Lightyear has appointed Bonna Newman as its new CEO. She’s succeeding company founder Lex Hoefsloot, who’s shifting his focus to the longer-term potential of the Helmond-based automotive startup. With Marnix Borghouts, the new CEO will also find a new CFO at her side. The leadership change comes as the Amsterdam district court is concluding its investigation into the dealings of Lightyear’s management in the run-up to the bankruptcy.

Lightyear, which relaunched at the start of last year, initially didn’t want to give up the dream of its own solar car. Gradually, however, the focus shifted to producing solar roofs for other car manufacturers. It now aims to offer its on-board solar charging system technology to the entire passenger car market. Newman’s extensive network, knowledge and expertise in the solar and vehicle-integrated PV sector will be valuable for maximizing impact. The new CEO holds a PhD in physics from MIT and has worked throughout the PV sector for almost two decades, including at ECN and TNO.

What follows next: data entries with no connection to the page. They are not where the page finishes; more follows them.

-- ==== Sys2Proof/Config.lean ====
section
/-! DEFINITION. What an installation fixes: the items of the configuration image (R183) and the CONFIG
values every block runs on without a good image (R162), and the values the manual leaves open, as
constants without a body. -/

namespace Sys2Proof

/-- The use of the room a booking states (R19); codes 0..3 by R192. -/
inductive BookingKind where
  | lecture
  | discussion
  | exam
  | screening
  deriving DecidableEq, Repr

/-- Where a dimming zone lies (R92); codes 0..5 by R192. -/
inductive ZoneRole where
  | board
  | front
  | middle
  | rear
  | window
  | aisle
  deriving DecidableEq, Repr

/-- The air idle policy (R65): hold the damper where it stands, or drive a fixed per mille value. -/
inductive AirIdle where
  | hold
  | fixed (v : Nat)
  deriving DecidableEq, Repr

/-- The light idle policy (R92). -/
inductive LightIdle where
  | hold
  | levels
  deriving DecidableEq, Repr

/-- The items of one dimming zone (R92). -/
structure ZoneCfg where
  role : ZoneRole
  linked : Bool
  k : Nat
  minDim : Nat
  dimToOff : Bool
  startLevel : Nat
  idleLevel : Nat
  deriving DecidableEq, Repr

/-- One scene (R93): a level for each of the six zones, a blind target or NONE, a fade time in seconds
and a task illuminance in lux. -/
structure SceneCfg where
  levels : List Nat
  blind : Option Nat
  fade : Nat
  et : Nat
  deriving DecidableEq, Repr

/-- The items of one blind motor (R112); the travel times are in seconds. -/
structure MotorCfg where
  facade : Nat
  td : Nat
  tu : Nat
  glare : Nat
  afterHours : Nat
  deriving DecidableEq, Repr

/-- The items of one partition (R129): the neighbour's station number, and whether a HIGH line means OPEN. -/
structure PartitionCfg where
  neighbour : Nat
  openHigh : Bool
  deriving DecidableEq, Repr

/-- The configuration in use (R183, R65, R92, R93, R112, R129, R44, R19). -/
structure StationConfig where
  durLecture : Nat
  durDiscussion : Nat
  durExam : Nat
  durScreening : Nat
  /-- No-show window length W, minutes. -/
  noShowW : Nat
  doors : Nat
  motionZones : Nat
  /-- Vacancy time Tv, minutes. -/
  tv : Nat
  cout : Nat
  area : Nat
  volume : Nat
  areaRate : Nat
  personRate : Nat
  fset : Nat
  fmin : Nat
  fmax : Nat
  /-- CO2 set point Cs, ppm. -/
  cs : Nat
  airGroup : Nat
  /-- Default capacity Cdef, l/s; 0 means no limit. -/
  cdef : Nat
  airIdle : AirIdle
  lightIdle : LightIdle
  /-- The configured zones, zone 1 first. -/
  zones : List ZoneCfg
  /-- The eight scenes, scene 0 first. -/
  scenes : List SceneCfg
  /-- The configured motors, motor 1 first. -/
  motors : List MotorCfg
  /-- The configured partitions, partition 1 first. -/
  partitions : List PartitionCfg
  deriving DecidableEq, Repr

/-- A scene of the CONFIG values: one level for every zone, blind target NONE, fade time 3 s, Et 0 (R93). -/
def configScene (level : Nat) : SceneCfg :=
  { levels := [level, level, level, level, level, level], blind := none, fade := 3, et := 0 }

/-- The CONFIG values (R162, R65, R92, R93, R112, R129; the factory durations, W, Tv and Cout of R19 and R44). -/
def StationConfig.configValues : StationConfig :=
  { durLecture := 90, durDiscussion := 90, durExam := 120, durScreening := 120, noShowW := 15,
    doors := 0, motionZones := 1, tv := 10, cout := 420,
    area := 50, volume := 150, areaRate := 10, personRate := 8,
    fset := 100, fmin := 100, fmax := 100, cs := 1000, airGroup := 1, cdef := 0,
    airIdle := .hold, lightIdle := .hold,
    zones := [{ role := .middle, linked := false, k := 0, minDim := 0, dimToOff := false,
                startLevel := 500, idleLevel := 500 }],
    scenes := [configScene 0, configScene 500, configScene 800, configScene 800, configScene 1000,
               configScene 200, configScene 1000, configScene 800],
    motors := [], partitions := [] }

/-- What a byte of a journal slot reads as after its slot write failed or was torn (R187 gives no value):
a FREE VALUE, one for each use of the counter in State (assumption log entry 9). -/
opaque Config.freeByte : Nat → Byte

end Sys2Proof
end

Lightyear has appointed Bonna Newman and Marnix Borghouts as its new CEO and CFO, respectively. Credit: Lightyear

Borghouts started his career as an accountant at KPMG. The new CFO is an operational finance executive with over thirty years of global experience in a variety of industries. According to Lightyear, he has a track record on growth and turnaround, compliance and delivering trust to both external and internal stakeholders, bringing in-depth and hands-on skills for growth, corporate finance and strategy.

“I have great confidence in Bonna’s and Marnix’s leadership. Their combined skillset is exactly what the company needs right now,” comments Hoefsloot. “As Lightyear is becoming more mature and shifts toward scaling of the on-board solar technology, my skills are best put to use in a different role within the company. I will focus on getting more of our automotive technology IP stack onto the market and find the right partners to execute on the commercial potential of the Lightyear vehicle.”

The investigation into the pre-bankruptcy dealings was requested by Maarten van Ingen, one of the court-appointed trustees. In particular, he’s seeking clarity on whether Lightyear acted responsibly regarding the spending of an 180-million-euro investment, partly originating from public funds. The verdict is expected te come in on 18 January.